Current Newsletter


50 MW framework agreement with KosiFrankensolar
CSUN and KosiFrankensolar, subsidiary of the German Frankensolar group, have signed a framework agreement for the delivery of 50 MW of CSUN’s Made in Turkey poly modules. The modules will be used in Turkey, mainly for unlicensed projects.

CSUN’s Turkish factory provides PV modules to partners after US DOC preliminary CVD ruling
CSUN is starting to supply the US market with solar modules from CSUN’s Turkish factory to provide its customers with tariff-free modules at competitive pricing. CSUN has been preparing for the changes in the US market due to the US duty investigation and is pleased to ensure partners are well supported with UL-certified Made in Turkey modules.

CSUN’s factories audited by Black & Veatch
Our factories in China and Turkey have been audited by Black & Veatch (B&V), a renowned and experienced independent engineering company.
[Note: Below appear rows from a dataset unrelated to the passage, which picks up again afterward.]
-- ==== Sys2Proof/Laws/PerInstr.lean ====
section
/-! SUPPORT. One lemma per constructor: how long the encoding of a well-formed instruction is (R60, R61, R73). -/

namespace Sys2Proof.Laws.EncodedLength

/-- The length of an encoding: 49 bytes of a frame (R60), at least 15 and at most 0x170 of a response of the table (R61, R66), the
length R73 gives a transaction. -/
def Statement (i : Instr) : Prop :=
  i.wf = true →
    match i.port with
    | .tx => (encode i).length = 49
    | .rx => 15 ≤ (encode i).length ∧ (encode i).length ≤ 0x170
    | .cmd => ∃ n, n < 2 ^ 16 ∧ cmdLength ((encode i).headD 0) n = some (encode i).length

theorem crc8Init : Statement .crc8Init := fun _ => ⟨0, by decide, rfl⟩

theorem crc8Upd (b : Byte) : Statement (.crc8Upd b) := fun _ => ⟨0, by decide, rfl⟩

theorem crc8Get : Statement .crc8Get := fun _ => ⟨0, by decide, rfl⟩

theorem crc8Buf (bytes : List Byte) : Statement (.crc8Buf bytes) := fun h =>
  ⟨bytes.length, of_decide_eq_true h, by simp [encode, counted, cmdLength]; omega⟩

theorem seqRst : Statement .seqRst := fun _ => ⟨0, by decide, rfl⟩

theorem encInfo (cmd : Byte) : Statement (.encInfo cmd) := fun _ => ⟨0, by decide, rfl⟩

theorem encMode (cmd mode : Byte) : Statement (.encMode cmd mode) := fun _ => ⟨0, by decide, rfl⟩

theorem encSpir (cmd : Byte) (offset : Offset) (size : Word) : Statement (.encSpir cmd offset size) := fun _ =>
  ⟨0, by decide, by simp [encode, cmdLength]⟩

theorem encSpiw (cmd : Byte) (offset : Offset) (data : List Byte) : Statement (.encSpiw cmd offset data) := fun h =>
  ⟨data.length, of_decide_eq_true h, by simp [encode, counted, cmdLength]; omega⟩

theorem rxLoad (bytes : List Byte) : Statement (.rxLoad bytes) := fun h =>
  ⟨bytes.length, of_decide_eq_true h, by simp [encode, counted, cmdLength]; omega⟩

theorem decAck : Statement .decAck := fun _ => ⟨0, by decide, rfl⟩

theorem decMatch (exp : Word) : Statement (.decMatch exp) := fun _ => ⟨0, by decide, by simp [encode, cmdLength]⟩

theorem decInfo : Statement .decInfo := fun _ => ⟨0, by decide, rfl⟩

theorem decSpir (offset : Offset) (len : Word) : Statement (.decSpir offset len) := fun _ =>
  ⟨0, by decide, by simp [encode, cmdLength]⟩

theorem triPack (a b : Word) : Statement (.triPack a b) := fun _ => ⟨0, by decide, by simp [encode, cmdLength]⟩

theorem triUnpk (t0 t1 t2 : Byte) : Statement (.triUnpk t0 t1 t2) := fun _ => ⟨0, by decide, rfl⟩

theorem smpUnpk : Statement .smpUnpk := fun _ => ⟨0, by decide, rfl⟩

theorem norm (rawX rawY xmin xc xmax ymin yc ymax : Word) : Statement (.norm rawX rawY xmin xc xmax ymin yc ymax) := fun _ =>
  ⟨0, by decide, by simp [encode, cmdLength]⟩

theorem frameInfo (cmd : Byte) (timer : BitVec 4) : Statement (.frameInfo cmd timer) := fun _ =>
  frame_length cmd timer _ _ (by simp)

theorem frameMode (cmd : Byte) (timer : BitVec 4) (mode : Byte) : Statement (.frameMode cmd timer mode) := fun _ =>
  frame_length cmd timer _ _ (by simp)

theorem frameSpir (cmd : Byte) (timer : BitVec 4) (offset : Offset) (size : Word) :
    Statement (.frameSpir cmd timer offset size) := fun _ =>
  frame_length cmd timer _ _ (by simp [spiArgs_length])

theorem frameSpiw (cmd : Byte) (timer : BitVec 4) (offset : Offset) (data : List Byte) :
    Statement (.frameSpiw cmd timer offset data) := fun h =>
  frame_length cmd timer _ _ (by
    have hd : data.length ≤ 29 := of_decide_eq_true h
    rw [spiwArgs_length]
    omega)

/-- The bounds of a response that `respFits` accepts. -/
theorem resp_length {head rest : List Byte} (code : Word) (h : respFits head rest = true) :
    15 ≤ (head ++ leBytes 2 code.toNat ++ rest).length ∧ (head ++ leBytes 2 code.toNat ++ rest).length ≤ 0x170 := by
  simp only [respFits, Bool.and_eq_true, beq_iff_eq, decide_eq_true_eq] at h
  simp only [Config.ackPos, Config.respMax] at h
  simp only [List.length_append, leBytes_length]
  omega

theorem respInfo (head rest : List Byte) : Statement (.respInfo head rest) := resp_length Config.ackInfo

theorem respSpiw (head rest : List Byte) : Statement (.respSpiw head rest) := resp_length Config.ackSpiw

theorem respSerial (head rest : List Byte) : Statement (.respSerial head rest) := resp_length Config.ackSerial

end Sys2Proof.Laws.EncodedLength
end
In addition to the inspection of the manufacturing processes, B&V performed technical due diligence on the modules designed for the US market.

Marketing News

Clean Energy Week, Sydney/Australia: 22-25 July
Renewable Energy India (REI), Greater Noida/India: 3-5 September, hall 7 booth 7.59
Solar Power International (SPI), Las Vegas/USA: 20-23 October, booth 2145

Market News

US announces preliminary anti-subsidy ruling
The US Department of Commerce (DOC) das announced their preliminary determination on the duty investigation of solar modules from China and has set assessed duties from 18.56-35.21% on solar imports from China. This anti-subsidy ruling will be followed by another preliminary decision for anti-dumping scheduled for July 24th. A final decision is expected by the end of the year. The decision is already impacting module prices in the US as Chinese suppliers are increasing prices and are considering different value chain options.
CSUN continues to serve the US market with modules produced in its Turkish factory in compliance with US regulations.

Spain and Italy confronted with retroactive cuts for PV industry
In Spain the dispute over the new version of the renewable energy law has reached the European Commission, reports PV Tech. Background of the discussion is the new renewable energy law, which includes an investment cap (limitation of project profit to 7.4% before tax) and punitive charges on self-consumption. The cap will be reviewed and could decrease further. The changes will be retroactively applied from June 2013 and for all new installations. Now a complaint by law firm Holtrop SLP, representing 1,500 renewable energy investors, has been delivered to the European Commission. In addition, the local governments of Murcia and Mascar are challenging the law in Spanish courts. The case with the European Commission shall add pressure to the Spanish courts to act in this matter.
The Italian government has also proposed retroactive cuts in a draft law, which could become law in 60 days through parliamentary ratification. The planned retroactive FIT cuts are expected to affect about 8,600 operators of PV systems >200 kW. The new law would force operators with PV systems over 200 kWp capacity to choose between extending the term of the FIT payments from 20 to 24 years (effectively thinning them out) or staying with the 20 year period and accepting a direct cut of 10%.